Sunday, December 03, 2006

The irony of it is, it says the last time I posted on this was over a year ago. The unfortunate part is that I have been blogging under a different login and somehow, I have forgotten my password so I guess all of those are lost forever. It seems like an easy problem to solve, but who knows.
It is Saturday and almost Christmas and I worked on my feet for 8 hours. It is strange how everything changes as you get older. I now work on my Saturdays instead of playing outside all day. When I was little the days seemed to go on forever. Now they pass by as if they never really happened. Saturday nights use to hold such wonder. I never knew what I would be getting myself into. Now, I am lucky to rent a movie. Usually I just throw one in that I own and have seen more times than can count on my fingers and toes. Tonight it is "Series of Unfortuanate Events." Jim Carey is really good in it I think.
Today I strung some Chrsitmas lights on our porch and it is helping to keep me in the mood. I have been feeling so spirited but all the work I have been doing tends to get me down. I don't like to work, I like to sit in coffee shops and read and write and listen to music. I like to window shop. I like to go to book clubs. I like to have good conversation. I like to clean up my room and wash my sheets. I like to go on walks. I like to browse the computer. What I don't like to do is go to work everyday. The reason I work is to support my life. What happens when my life becomes work? Then everything is backwards. It is all about work.

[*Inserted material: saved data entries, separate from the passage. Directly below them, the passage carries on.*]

-- ==== Sys2Proof/Machine/OpsTrain.lean ====
section
/-! DEFINITION. The work of an adaptation step: crops and batches, gradients and their norm, and what joined devices send
each other (R110–R114, R116, R399, R400). -/

namespace Sys2Proof.Machine
open Sys2Proof

/-! ### Crops (R111, R116, Table 4.6) -/

/-- A curd of a crop set: its address and the numbers of its first crop and of its slots. -/
structure CropCurd where
  addr : Nat
  first : Nat
  slots : Nat
  deriving DecidableEq, Repr

/-- The curds that hold the crops from `first` to `count` and stand one after another from `addr`, and the address after
the last (Table 11.2). `fuel` bounds the curds by the crops. -/
def cropCurds (s : State) (count : Nat) : Nat → Nat → Nat → List CropCurd × Nat
  | 0, _, addr => ([], addr)
  | fuel + 1, first, addr =>
    if count ≤ first then ([], addr) else
    let head := dramBytesAt s addr 24
    let slots := max (fieldAt head 5 1) 1
    let (cs, last) := cropCurds s count fuel (first + slots) (addr + max (fieldAt head 20 4) 4096)
    ({ addr := addr, first := first, slots := slots } :: cs, last)

/-- Crop `i` of a set counts: its slot is VALID and its label has a weight other than 0. -/
def cropValid (s : State) (set : List CropCurd × Nat) (i : Nat) : Bool :=
  match set.1.find? (fun c => decide (c.first ≤ i ∧ i < c.first + c.slots)) with
  | none => false
  | some c =>
    bit (BitVec.ofNat 64 (fieldAt (dramBytesAt s (c.addr + 8) 8) 0 8)) (i - c.first) &&
    decide (fieldAt (dramBytesAt s (set.2 + 16 * i + 10) 2) 0 2 % 32768 ≠ 0)

def Adapt.batch (a : Adapt) : Nat := fieldAt a.params 16 2
def Adapt.crops (a : Adapt) : Nat := fieldAt a.params 60 4
def Adapt.dataAddr (a : Adapt) : Nat := fieldAt a.params 48 8

/-- For each place of step `t`'s batch, whether its crop counts. Batches run in crop order and wrap at CROP_COUNT. -/
def batchValid (s : State) (v : Nat) (a : Adapt) (t : Nat) : List Bool :=
  let set := cropCurds s a.crops a.crops 0 (vatDramBase s v + a.dataAddr)
  (upTo a.batch).map (fun i => cropValid s set (((t - 1) * a.batch + i) % max a.crops 1))

/-! ### Gradients (R111, R112, R114) -/

/-- Gradients a crop does not carry are zero. -/
def gradOf (grads : List Grad) (num : Nat) : List Word :=
  ((grads.find? (fun g => decide (g.num.val = num))).map (·.w)).getD []

/-- The batch mean over the crops that count, summed in crop order; zero where none does. -/
def meanGrad (grads : List (List Grad)) (valid : List Bool) (t : TensorRec) (num : Nat) : List Word :=
  let gs := ((grads.zip valid).filter (·.2)).map (fun p => gradOf p.1 num)
  (upTo (t.k * t.n)).map (fun i =>
    if gs = [] then 0 else f32div (gs.foldl (fun a g => f32add a (g.getD i 0)) 0) (f32ofInt gs.length))

/-- The gradient of each scale: the sum over its group's rows of level × gradient of the decoded weight, in row order. -/
def scaleGrad (levels : List Half) (t : TensorRec) (q : Quant) (gw : List Word) : List Word :=
  (upTo (t.groups * t.n)).map (fun i =>
    (upTo (min t.groupLen (t.k - i / t.n * t.groupLen))).foldl (fun a r =>
      let k := (i / t.n * t.groupLen + r) * t.n + i % t.n
      f32add a (f32mul (f32ofInt (levels.getD (q.codes.getD k 0) 0).toInt) (gw.getD k 0))) 0)

/-- The norm of the decoded weight gradients: squares summed in FP32 within runs of the given lengths, the rest as the last
run, and the runs' sums in order. -/
def gradNorm : List Nat → List Word → Word → Word
  | [], gs, acc => f32sqrt (f32add acc (gs.foldl (fun a g => f32add a (f32mul g g)) 0))
  | n :: ns, gs, acc => gradNorm ns (gs.drop n) (f32add acc ((gs.take n).foldl (fun a g => f32add a (f32mul g g)) 0))

/-- A gradient that the step uses is poisoned (R410). -/
def gradsPoisoned (grads : List (List Grad)) (valid : List Bool) (nums : List Nat) : Bool :=
  (grads.zip valid).any (fun p => p.2 && p.1.any (fun g => g.poisoned && decide (g.num.val ∈ nums)))

/-- The gradients of one trained tensor at a step. -/
structure StepGrad where
  num : Nat
  w : List Word
  scales : List Word
  deriving DecidableEq, Repr

/-- Tensors that the job trains, with their bit numbers. -/
def trained (base : Version) (a : Adapt) : List (Nat × TensorRec) :=
  base.tensors.filterMap (fun t => t.train.bind (fun n => if bit (BitVec.ofNat 32 a.trainMask) n then some (n, t) else none))

/-- Levels of a grid slot of a version. -/
def versionLevels (v : Version) (slot : Nat) : List Half :=
  if slot = 0 then bellDefault.map halfOfInt
  else ((v.grids.find? (fun g => decide (g.1 = slot))).map (·.2)).getD ((upTo 16).map (Config.unsetGrid slot))

/-! ### What joined devices exchange (R399, R400) -/

/-- TRANSFER of what step `t` sends of tensor `n` (32 above it for scales): the model's own numbering (assumption log 75). -/
def stepTransfer (a : Adapt) (t n : Nat) : Word := BitVec.ofNat 32 (a.newVersion.toNat % 64 * 2 ^ 26 + t * 64 + n)

/-- Bytes of whole units that one frame to the member carries. -/
def tensorRoom (s : State) (m : Nat) : Nat :=
  linkMtu s (bits (s.member m).cfg 29 27) - (if bit (s.member m).cfg 30 then 40 else 20) - 8 - 32 - 16

/-- Send units from number `first` on; `fuel` is their number. -/
def sendUnitsFuel : Nat → Nat → Word → Nat → Nat → Nat → List (List Byte) → State → State
  | 0, _, _, _, _, _, _, s => s
  | fuel + 1, m, transfer, enc, g, first, units, s =>
    if units = [] then s else
    let n := max 1 (tensorRoom s m / wireUnitBytes enc g)
    let us := units.take n
    let frame := tensorHeader transfer first us.length enc g ++ us.flatMap id
    sendUnitsFuel fuel m transfer enc g (first + us.length) (units.drop n)
      (if h : m < 8 then flowQueue (.tensor ⟨m, h⟩) false frame s else s)
def sendUnits (m : Nat) (transfer : Word) (enc g : Nat) (units : List (List Byte)) (s : State) : State :=
  sendUnitsFuel units.length m transfer enc g 0 units s

/-- Q8G64 units of a gradient; the codes of a last group that its tensor does not fill are 0. -/
def q8Units (u : Nat → Word) (xs : List Word) : List (List Byte) :=
  (upTo (cdiv xs.length 64)).map (fun g =>
    let x := encodeInt8 (fun i => u (64 * g + i)) ((xs.drop (64 * g)).take 64)
    toBytes (BitVec.ofNat 16 x.scale) 2 ++ fitBytes 64 (x.codes.map (BitVec.ofInt 8)))

/-- A tensor of `n` elements from its Q8G64 units. -/
def q8Tensor (n : Nat) (units : Nat → List Byte) : List Word :=
  (upTo n).map (fun i =>
    let b := units (i / 64)
    let g : Group8 := { scale := fieldAt b 0 2, codes := [(byteAt b (2 + i % 64)).toInt] }
    g.decode.headD 0)

/-- BELL units of a tensor: unit q + n × ⌈K / G⌉ holds group q of column n. -/
def bellUnits (t : TensorRec) (x : Quant) : List (List Byte) :=
  (upTo (t.groups * t.n)).map (fun i =>
    let n := i / t.groups
    let q := i % t.groups
    let code := fun r => if q * t.groupLen + r < t.k then x.codes.getD ((q * t.groupLen + r) * t.n + n) 0 else 0
    toBytes (BitVec.ofNat 16 (x.scales.getD (q * t.n + n) 0)) 2 ++
      (upTo (t.groupLen / 2)).map (fun r => BitVec.ofNat 8 (code (2 * r) + 16 * code (2 * r + 1))))

/-- Codes and scales from BELL units. -/
def bellTensor (t : TensorRec) (units : Nat → List Byte) : Quant :=
  { scales := (upTo (t.groups * t.n)).map (fun i => fieldAt (units (i % t.n * t.groups + i / t.n)) 0 2)
    codes := (upTo (t.k * t.n)).map (fun i =>
      let r := i / t.n % t.groupLen
      let b := (byteAt (units (i % t.n * t.groups + i / t.n / t.groupLen)) (2 + r / 2)).toNat
      if r % 2 = 0 then b % 16 else b / 16) }

/-- Units received from member `m` in a transfer, by number. -/
def unitsFrom (s : State) (m : Nat) (transfer : Word) : List TensorUnit :=
  s.ether.tensorIn.filter (fun u => decide (u.member = m ∧ u.transfer = transfer))
/-- All `n` units of a transfer are here. -/
def unitsWhole (us : List TensorUnit) (n : Nat) : Bool := (upTo n).all (fun i => us.any (fun u => decide (u.index = i)))
def unitBytesOf (us : List TensorUnit) (i : Nat) : List Byte := ((us.find? (fun u => decide (u.index = i))).map (·.bytes)).getD []

/-- Order in which the last unit of a member's transfer arrived: its place among everything received. -/
def arrivedAt (s : State) (m : Nat) (transfer : Word) : Nat :=
  (s.ether.tensorIn.zipIdx.filter (fun p => decide (p.1.member = m ∧ p.1.transfer = transfer))).foldl (fun a p => max a p.2) 0

/-- What has been received in the transfers of step `t` is used up. -/
def dropStep (a : Adapt) (t : Nat) (s : State) : State :=
  let lo := (stepTransfer a t 0).toNat
  modEther (fun e => { e with tensorIn := e.tensorIn.filter (fun u => decide ¬(lo ≤ u.transfer.toNat ∧ u.transfer.toNat < lo + 64)) }) s

/-- Members UP. -/
def upMembers (s : State) : List Nat := (upTo 8).filter (fun m => decide ((s.member m).state = .up))

/-- Everything that step `t` of the job needs from member `m` has arrived at the lead. -/
def gradsHere (s : State) (a : Adapt) (ts : List (Nat × TensorRec)) (t m : Nat) : Bool :=
  ts.all (fun p => unitsWhole (unitsFrom s m (stepTransfer a t p.1)) (cdiv (p.2.k * p.2.n) 64) &&
    unitsWhole (unitsFrom s m (stepTransfer a t (p.1 + 32))) (cdiv (p.2.groups * p.2.n) 64))

/-- The lead's sum for tensor `n`, or its scales: its own gradient first, then the members' in arrival order (chapter 4). -/
def sumGrads (s : State) (a : Adapt) (t n : Nat) (own : List Word) : List Word :=
  let tr := stepTransfer a t n
  (sortBy (fun m => arrivedAt s m tr) (upMembers s)).foldl (fun acc m =>
    let g := q8Tensor own.length (unitBytesOf (unitsFrom s m tr))
    acc.zipIdx.map (fun p => f32add p.1 (g.getD p.2 0))) own

/-- The lead's codes and scales after step `t` are here for every trained tensor. -/
def codesHere (s : State) (a : Adapt) (ts : List (Nat × TensorRec)) (t : Nat) : Bool :=
  ts.all (fun p => unitsWhole (unitsFrom s a.lead (stepTransfer a t p.1)) (p.2.groups * p.2.n))

/-- Codes and scales of a trained tensor on a member after `t` steps: the base version's before the first, else the lead's. -/
def memberQuant (s : State) (a : Adapt) (t : Nat) (p : Nat × TensorRec) : Quant :=
  if t = 0 then quantIn p.2 (dramBytesAt s p.2.store p.2.len)
  else bellTensor p.2 (unitBytesOf (unitsFrom s a.lead (stepTransfer a t p.1)))

/-- A device applies the job's updates: it runs alone or is the lead (Table 4.5, LEAD). -/
def isLead (s : State) (a : Adapt) : Bool := decide (a.lead = 0xFF) || decide (a.lead = joinSelf s)

/-- Codes and scales in use on this device after `t` steps (R111). -/
def stepQuant (s : State) (base : Version) (a : Adapt) (t : Nat) (p : Nat × TensorRec) : Quant :=
  if isLead s a then
    match a.tensors.find? (fun x => decide (x.1.num = p.1)) with
    | none => quantIn p.2 (dramBytesAt s p.2.store p.2.len)
    | some x => quantOf (versionLevels base p.2.grid) p.2 x.1
  else memberQuant s a t p

/-- This device's own gradients of a step. -/
def ownGrads (s : State) (v : Nat) (base : Version) (a : Adapt) (t : Nat) (grads : List (List Grad)) : List StepGrad :=
  let valid := batchValid s v a t
  (trained base a).map (fun p =>
    let gw := meanGrad grads valid p.2 p.1
    { num := p.1, w := gw, scales := scaleGrad (versionLevels base p.2.grid) p.2 (stepQuant s base a (t - 1) p) gw })

/-- A member sends the step's gradients to the lead as Q8G64, whatever the scope (Table 4.4). -/
def sendGrads (a : Adapt) (t : Nat) (gs : List StepGrad) (s : State) : State :=
  forEach gs (fun g s =>
    sendUnits a.lead (stepTransfer a t (g.num + 32)) 3 0 (q8Units (noise a.seed t (g.num + 32) 0) g.scales)
      (sendUnits a.lead (stepTransfer a t g.num) 3 0 (q8Units (noise a.seed t g.num 0) g.w) s)) s

/-- The lead sends codes and scales to every member that is UP as BELL. -/
def sendCodes (base : Version) (a : Adapt) (t : Nat) (s : State) : State :=
  forEach (upMembers s) (fun m s => forEach (trained base a) (fun p s =>
    sendUnits m (stepTransfer a t p.1) 4 p.2.groupLen (bellUnits p.2 (stepQuant s base a t p)) s) s) s

/-- The weight gradient as the scope stores it (Table 4.4). -/
def storedGrad (a : Adapt) (t : Nat) (g : StepGrad) : StepGrad :=
  if a.exchange then g else { g with w := inGroups narrowInt8 (noise a.seed t g.num 0) g.w }

/-- Apply step `t` with decoded gradients (R114). -/
def applyStep (a : Adapt) (t : Nat) (runs : List Nat) (gs : List StepGrad) : List (Masters × Moments) :=
  let gnorm := gradNorm runs (gs.flatMap (·.w)) 0
  a.tensors.map (fun x => match gs.find? (fun g => decide (g.num = x.1.num)) with
    | none => x
    | some g => stepTensor a t gnorm g.w g.scales x)

end Sys2Proof.Machine
end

Today I also saw a picture of a guy I use to really like with his new girl. I didn't expect to have such a reaction because I haven't thought about him in about a year but he did cross my mind today. It was him who I talked to last year when I was working really late at the boutique. I would call him back on my drive home after a 12 hour work day. Today as I was driving home from the boutique, I recalled that and was shocked that it was a year ago. Then tonight I saw his picture. It gave me a strange feelings, like something lost. Mainly because I lost his friendship and it was important to me. It is strange how some people can dismiss others from their life. I have never been good at that. I would probably be much happier in life if I could learn how to do that. Instead, I just hang on and fight.
Just a note, you really shouldn't blog late a night after a long day, you tend to say stuff you would normally never consider saying!